DIRECTIONS: Using the records below, quote only the span that opens with the line containing "p.fresh := rfl" and closes with the line containing "p.regTag := rfl", exactly and inclusively.
------ DATA IN THIS EXERCISE ------
-- ==== Sys2Proof/Laws/State.lean ====
section
/-!
SUPPORT. What each small update leaves of each field, so that no proof unfolds a record update.
-/
namespace Sys2Proof.Machine

/-! ### Retirement (R88, R117) -/

@[simp] theorem Party.retire_pid (p : Party) (next : Word) : (p.retire next).pid = p.pid := rfl
@[simp] theorem Party.retire_launch (p : Party) (next : Word) : (p.retire next).launch = p.launch := rfl
@[simp] theorem Party.retire_group (p : Party) (next : Word) : (p.retire next).group = p.group := rfl
@[simp] theorem Party.retire_core (p : Party) (next : Word) : (p.retire next).core = p.core := rfl
@[simp] theorem Party.retire_quad (p : Party) (next : Word) : (p.retire next).quad = p.quad := rfl
@[simp] theorem Party.retire_slot (p : Party) (next : Word) : (p.retire next).slot = p.slot := rfl
@[simp] theorem Party.retire_first (p : Party) (next : Word) : (p.retire next).first = p.first := rfl
@[simp] theorem Party.retire_width (p : Party) (next : Word) : (p.retire next).width = p.width := rfl
@[simp] theorem Party.retire_life (p : Party) (next : Word) : (p.retire next).life = p.life := rfl
@[simp] theorem Party.retire_stopped (p : Party) (next : Word) : (p.retire next).stopped = p.stopped := rfl
@[simp] theorem Party.retire_evicted (p : Party) (next : Word) : (p.retire next).evicted = p.evicted := rfl
@[simp] theorem Party.retire_evictedAt (p : Party) (next : Word) : (p.retire next).evictedAt = p.evictedAt := rfl
@[simp] theorem Party.retire_hmode (p : Party) (next : Word) : (p.retire next).hmode = p.hmode := rfl
@[simp] theorem Party.retire_handlingLane (p : Party) (next : Word) : (p.retire next).handlingLane = p.handlingLane := rfl
@[simp] theorem Party.retire_s (p : Party) (next : Word) : (p.retire next).s = p.s := rfl
@[simp] theorem Party.retire_p (p : Party) (next : Word) : (p.retire next).p = p.p := rfl
@[simp] theorem Party.retire_ls (p : Party) (next : Word) : (p.retire next).ls = p.ls := rfl
@[simp] theorem Party.retire_dl (p : Party) (next : Word) : (p.retire next).dl = p.dl := rfl
@[simp] theorem Party.retire_ptime (p : Party) (next : Word) : (p.retire next).ptime = p.ptime := rfl
@[simp] theorem Party.retire_st (p : Party) (next : Word) : (p.retire next).st = p.st := rfl
@[simp] theorem Party.retire_rnd (p : Party) (next : Word) : (p.retire next).rnd = p.rnd := rfl
@[simp] theorem Party.retire_nvr (p : Party) (next : Word) : (p.retire next).nvr = p.nvr := rfl
@[simp] theorem Party.retire_xcount (p : Party) (next : Word) : (p.retire next).xcount = p.xcount := rfl
@[simp] theorem Party.retire_b (p : Party) (next : Word) : (p.retire next).b = p.b := rfl
@[simp] theorem Party.retire_lo (p : Party) (next : Word) : (p.retire next).lo = p.lo := rfl
@[simp] theorem Party.retire_regs (p : Party) (next : Word) : (p.retire next).regs = p.regs := rfl
@[simp] theorem Party.retire_fresh (p : Party) (next : Word) : (p.retire next).fresh = p.fresh := rfl
@[simp] theorem Party.retire_regTag (p : Party) (next : Word) : (p.retire next).regTag = p.regTag := rfl
@[simp] theorem Party.retire_tokens (p : Party) (next : Word) : (p.retire next).tokens = p.tokens := rfl
@[simp] theorem Party.retire_spilled (p : Party) (next : Word) : (p.retire next).spilled = p.spilled := rfl
@[simp] theorem Party.retire_copying (p : Party) (next : Word) : (p.retire next).copying = p.copying := rfl
@[simp] theorem Party.retire_flags (p : Party) (next : Word) : (p.retire next).flags = p.flags := rfl
@[simp] theorem Party.retire_queue (p : Party) (next : Word) : (p.retire next).queue = p.queue := rfl
@[simp] theorem Party.retire_laneCtr (p : Party) (next : Word) : (p.retire next).laneCtr = p.laneCtr := rfl
@[simp] theorem Party.retire_pt (p : Party) (next : Word) : (p.retire next).pt = p.pt := rfl
@[simp] theorem Party.retire_redo (p : Party) (next : Word) : (p.retire next).redo = p.redo := rfl
@[simp] theorem Party.retire_inflight (p : Party) (next : Word) : (p.retire next).inflight = p.inflight := rfl
@[simp] theorem Party.retire_part (p : Party) (next : Word) : (p.retire next).part = p.part := rfl
@[simp] theorem Party.retire_recent (p : Party) (next : Word) : (p.retire next).recent = p.recent := rfl
@[simp] theorem Party.retire_looseMasks (p : Party) (next : Word) : (p.retire next).looseMasks = p.looseMasks := rfl
@[simp] theorem Party.retire_lruns (p : Party) (next : Word) : (p.retire next).lruns = p.lruns := rfl
@[simp] theorem Party.retire_wait (p : Party) (next : Word) : (p.retire next).wait = p.wait := rfl
@[simp] theorem Party.retire_pendingLane (p : Party) (next : Word) : (p.retire next).pendingLane = p.pendingLane := rfl
@[simp] theorem Party.retire_headOp (p : Party) (next : Word) : (p.retire next).headOp = p.headOp := rfl
@[simp] theorem Party.retire_stucks (p : Party) (next : Word) : (p.retire next).stucks = p.stucks := rfl
@[simp] theorem Party.retire_raised (p : Party) (next : Word) : (p.retire next).raised = p.raised := rfl
@[simp] theorem Party.retire_offer (p : Party) (next : Word) : (p.retire next).offer = p.offer := rfl
@[simp] theorem Party.retire_faulted (p : Party) (next : Word) : (p.retire next).faulted = p.faulted := rfl
@[simp] theorem Party.retire_openBatch (p : Party) (next : Word) : (p.retire next).openBatch = p.openBatch := rfl
@[simp] theorem Party.retire_batches (p : Party) (next : Word) : (p.retire next).batches = p.batches := rfl
@[simp] theorem Party.retire_batchBy (p : Party) (next : Word) : (p.retire next).batchBy = p.batchBy := rfl
@[simp] theorem Party.retire_score (p : Party) (next : Word) : (p.retire next).score = p.score := rfl
@[simp] theorem Party.retire_pc (p : Party) (next : Word) : (p.retire next).pc = next := rfl
@[simp] theorem Party.retire_lastPc (p : Party) (next : Word) : (p.retire next).lastPc = p.pc := rfl
@[simp] theorem Party.retire_yielded (p : Party) (next : Word) : (p.retire next).yielded = false := rfl
@[simp] theorem Party.retire_retired (p : Party) (next : Word) :
    (p.retire next).retired = if p.hmode then p.retired else p.retired + 1 :=
    rfl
------
SOLVED EXERCISE:
@[simp] theorem Party.retire_fresh (p : Party) (next : Word) : (p.retire next).fresh = p.fresh := rfl
@[simp] theorem Party.retire_regTag (p : Party) (next : Word) : (p.retire next).regTag = p.regTag := rfl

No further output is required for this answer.